■ **DATA FOR REVIEW**:
^^^^^^^^
-- ==== Sys2Proof/Tests/Slice0.lean ====
section
/-! SUPPORT. Tests of the model: ill-formed commands are refused, single commands have the results that the manual gives, and the
hypotheses of every obligation are met by a concrete state and operands (the `witness_` theorems). -/

namespace Sys2Proof.Tests

open Sys2Proof Sys2Proof.Machine

set_option Elab.async false


/-- The state after a command that answers a next state. -/
def after (i : Instr) (s : State) : State :=
  match exec i s with
  | .next t => t
  | _ => s

/-- Firmware runs at 0x100. -/
def fw : State :=
  { State.reset with
    cnd := { Cnd.reset with
      running := true, pc := 0x100,
      a := (((Cnd.reset.a.set 1 0x10000010).set 2 0x40000610).set 3 0x1002).set 7 0x10000080,
      d := (Cnd.reset.d.set 1 0xFFFFFFFF).set 2 2 } }

/-- The handler of P0's program 0 runs at 0x8000, with a keeper area of 1 KiB and a code area of 1 KiB. -/
def hnd : State :=
  let s := [(0x0A20, 0x0100), (0x0A30, 0x0101), (0x0A50, 0x0120)].foldl (fun t e => wr t e.1 (BitVec.ofNat 32 e.2)) State.reset
  { s with cnd := { Cnd.reset with
      running := true, pc := 0x8000, cstat := 0x10000, a := Cnd.reset.a.set 0 0x10000400,
      d := (Cnd.reset.d.set 0 4).set 1 8,
      handler := some { part := 0, fp := 0, up := none, ups := 0, delivered := [], budget := 100, vleft := 0 } } }

theorem test_wf_boot : (Instr.boot 0 true 121 true 0 false).wf = false := by decide
theorem test_wf_tally : (Instr.macroTally 49153).wf = false := by decide
theorem test_wf_sumw : (Instr.macroSumw [0, 49153]).wf = false := by decide
theorem test_wf_peop : (Instr.uwPeop 0 0 49153).wf = false := by decide
theorem test_wf_mailbox_empty : (Instr.mailboxCmdWrite 0 [] 0).wf = false := by decide
theorem test_wf_mailbox_end : (Instr.mailboxCmdWrite 63 [1, 2] 0).wf = false := by decide
theorem test_wf_go : (Instr.mailboxGo [] 0).wf = false := by decide
theorem test_wf_release : (Instr.mailboxRelease [] 0).wf = false := by decide
theorem test_wf_read : (Instr.i2cReadTransfer none 0).wf = false := by decide
theorem test_wf_return : (Instr.returnCaptureComplete (some 4096)).wf = false := by decide
theorem test_wf_cold : (Instr.thermalSample (-161)).wf = false := by decide
theorem test_wf_hot : (Instr.thermalRelease 501).wf = false := by decide
theorem test_wf_log : (Instr.logRateSecond 65536).wf = false := by decide
theorem test_wf_training : (Instr.linkTrainingComplete 0 [] none).wf = false := by decide
theorem test_wf_macros : (Instr.macroFrame 0 0 0 (List.replicate 34 0) false).wf = false := by decide
theorem test_wf_phase : (Instr.angleFrame 0 0 1048577 1 1 0).wf = false := by decide
theorem test_wf_rate : (Instr.angleFrame 0 0 0 1 0 0).wf = false := by decide
theorem test_wf_block : (Instr.ckptBlock 0 0 (.block 0 [])).wf = false := by decide
theorem test_wf_advance : (Instr.angleWordAdvance 0).wf = false := by decide

-- The conductor.

theorem witness_ConductorIntegersAndBranches :
    runsClean (op1 [dKey fw 1, dKey fw 2]) fw = true ∧ runsClean (op1 [dKey fw 1]) fw = true ∧
    runsClean ({ op1 [] with size := 8 }).once fw = true ∧ (0xFFFFFFFF : Word).toNat < 2 ^ (32 - 0) ∧
    runsClean (opCtl [dKey fw 1] 1) fw = true ∧ runsClean (opCtl [aKey 0] 2) fw = true ∧ (aReg fw 0).toNat % 4 = 0 := by
  decide +kernel

theorem witness_ConductorAddressesProductsAndAccumulators :
    runsClean (op1 [aKey 1, dKey fw 1]) fw = true ∧ runsClean { op1 [dKey fw 1, dKey fw 2] with illegal := 4 % 2 == 1 } fw = true ∧
    dReg fw 2 ≠ 0 ∧ dReg fw 3 = 0 ∧ runsClean (op1 [kKey 0, dKey fw 1, dKey fw 2]) fw = true ∧
    runsClean (op1 [kKey 3]) fw = true := by decide +kernel

theorem witness_ConductorLoadsAndPlanePort :
    (runsClean { op1 (addrKeys fw 1 .ind) with acc := some (accOf fw 1 .ind 4 false) } fw = true ∧
      isMgmt (effAddr fw 1 .ind 4) = false ∧ fw.cnd.memErr = []) ∧
    (runsClean { op1 (addrKeys fw 1 .postInc) with acc := some (accOf fw 1 .postInc 8 false) } fw = true ∧
      isMgmt (effAddr fw 1 .postInc 8) = false) ∧
    (runsClean { op1 (addrKeys fw 2 .ind) with acc := some (accOf fw 2 .ind 4 false) } fw = true ∧
      isMgmt (effAddr fw 2 .ind 4) = true) := by decide +kernel

theorem witness_ConductorStores :
    Memory.wf 0 fw.cnd.mem = true ∧ twf 0 fw.regs = true ∧
    (runsClean { op1 (dKey fw 1 :: addrKeys fw 1 .preDec) with acc := some (accOf fw 1 .preDec 4 true) } fw = true ∧
      isMgmt (effAddr fw 1 .preDec 4) = false) ∧
    (isMgmt (effAddr fw 2 .ind 4) = true ∧ fwWritable ((effAddr fw 2 .ind 4).toNat % 65536) = true ∧
      runsClean { op1 (dKey fw 1 :: addrKeys fw 2 .ind) with acc := some (accOf fw 2 .ind 4 true) } fw = true) := by
  decide +kernel

/-- A repeat sequence of two iterations is in progress. -/
def repeating : State :=
  { fw with cnd := { fw.cnd with lc := 2, rep := some { pc := 0xFC, nested := false, lc0 := 0, rip0 := false } } }

theorem witness_ConductorCallsAndRepeats :
    wpNres fw < 7 ∧ runsClean { opCtl [aKey 7] 2 with acc := some (callAcc fw) } fw = true ∧
    runsClean { opCtl [aKey 0, aKey 7] 2 with acc := some (callAcc fw) } fw = true ∧ (aReg fw 0).toNat % 4 = 0 ∧
    (let s := { fw with cnd := { fw.cnd with wp := 0x201 } }
     runsClean { opCtl [aKey 7] 3 with acc := some { base := 7, ea := aReg s 7, size := 4, store := false, plane := false } } s = true ∧
       1 < wpNres s ∧ inRoutine s = none ∧ (rdWord s (aReg s 7).toNat).toNat % 4 = 0) ∧
    runsClean (opCtl [dKey fw 2] 1) fw = true ∧ rip fw = false ∧ repeating.cnd.rep.isSome = true ∧ repeating.cnd.lc ≠ 1 := by
  decide +kernel

theorem witness_ConductorSystemAndTraps :
    runsClean (opCtl [dKey fw 2] 1) fw = true ∧ hm fw = false ∧ dReg fw 2 &&& 3 ≠ 0 ∧ dReg fw 2 &&& 0xFFFCF800 = 0 ∧
    fld (dReg fw 2) 8 3 < 5 ∧ dReg fw 3 &&& 0xFFFFF888 = 0 ∧ dReg fw 3 &&& 3 = 0 ∧ fwIssues fw 4 = true ∧ twf 0 fw.regs = true ∧
    ((effAddr fw 3 .ind 4).toNat + 4 ≤ 0x10000 ∧ (effAddr fw 3 .ind 4).toNat % 4 ≠ 0) ∧ (aReg fw 3).toNat % 4 ≠ 0 ∧
    (let s := { fw with cnd := { fw.cnd with slim := 0x10000100 } }
     fwIssues s 4 = true ∧ (effAddr s 7 .ind 4).toNat < (s.cnd.slim &&& ~~~3).toNat) ∧
    (let s := { fw with cnd := { fw.cnd with wp := 0x700 } }; fwIssues s 4 = true ∧ wpNres s = 7) ∧ wpNres fw = 1 := by
  decide +kernel

theorem witness_ConductorFloatingPoint :
    runsClean (opF [fKey 1, fKey 2] 0 1 1) fw = true ∧ runsClean (opF [fKey 1, fKey 2, fKey 3] 0 1 1) fw = true ∧
    runsClean (opF [dKey fw 1] 0 1 1) fw = true ∧ runsClean { opF [fKey 1] 0 1 1 with illegal := true && 2 % 2 == 1 } fw = true ∧
    runsClean { opF [dKey fw 2, dKey fw 3] 0 1 1 with illegal := true && 2 % 2 == 1 } fw = true := by decide +kernel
^^^^^^^^
■ **TASK PROMPT**: Among the lines above, return those that contain the string "wpNres".

■ **WRITTEN RESPONSE**:
    wpNres fw < 7 ∧ runsClean { opCtl [aKey 7] 2 with acc := some (callAcc fw) } fw = true ∧
       1 < wpNres s ∧ inRoutine s = none ∧ (rdWord s (aReg s 7).toNat).toNat % 4 = 0) ∧
    (let s := { fw with cnd := { fw.cnd with wp := 0x700 } }; fwIssues s 4 = true ∧ wpNres s = 7) ∧ wpNres fw = 1 := by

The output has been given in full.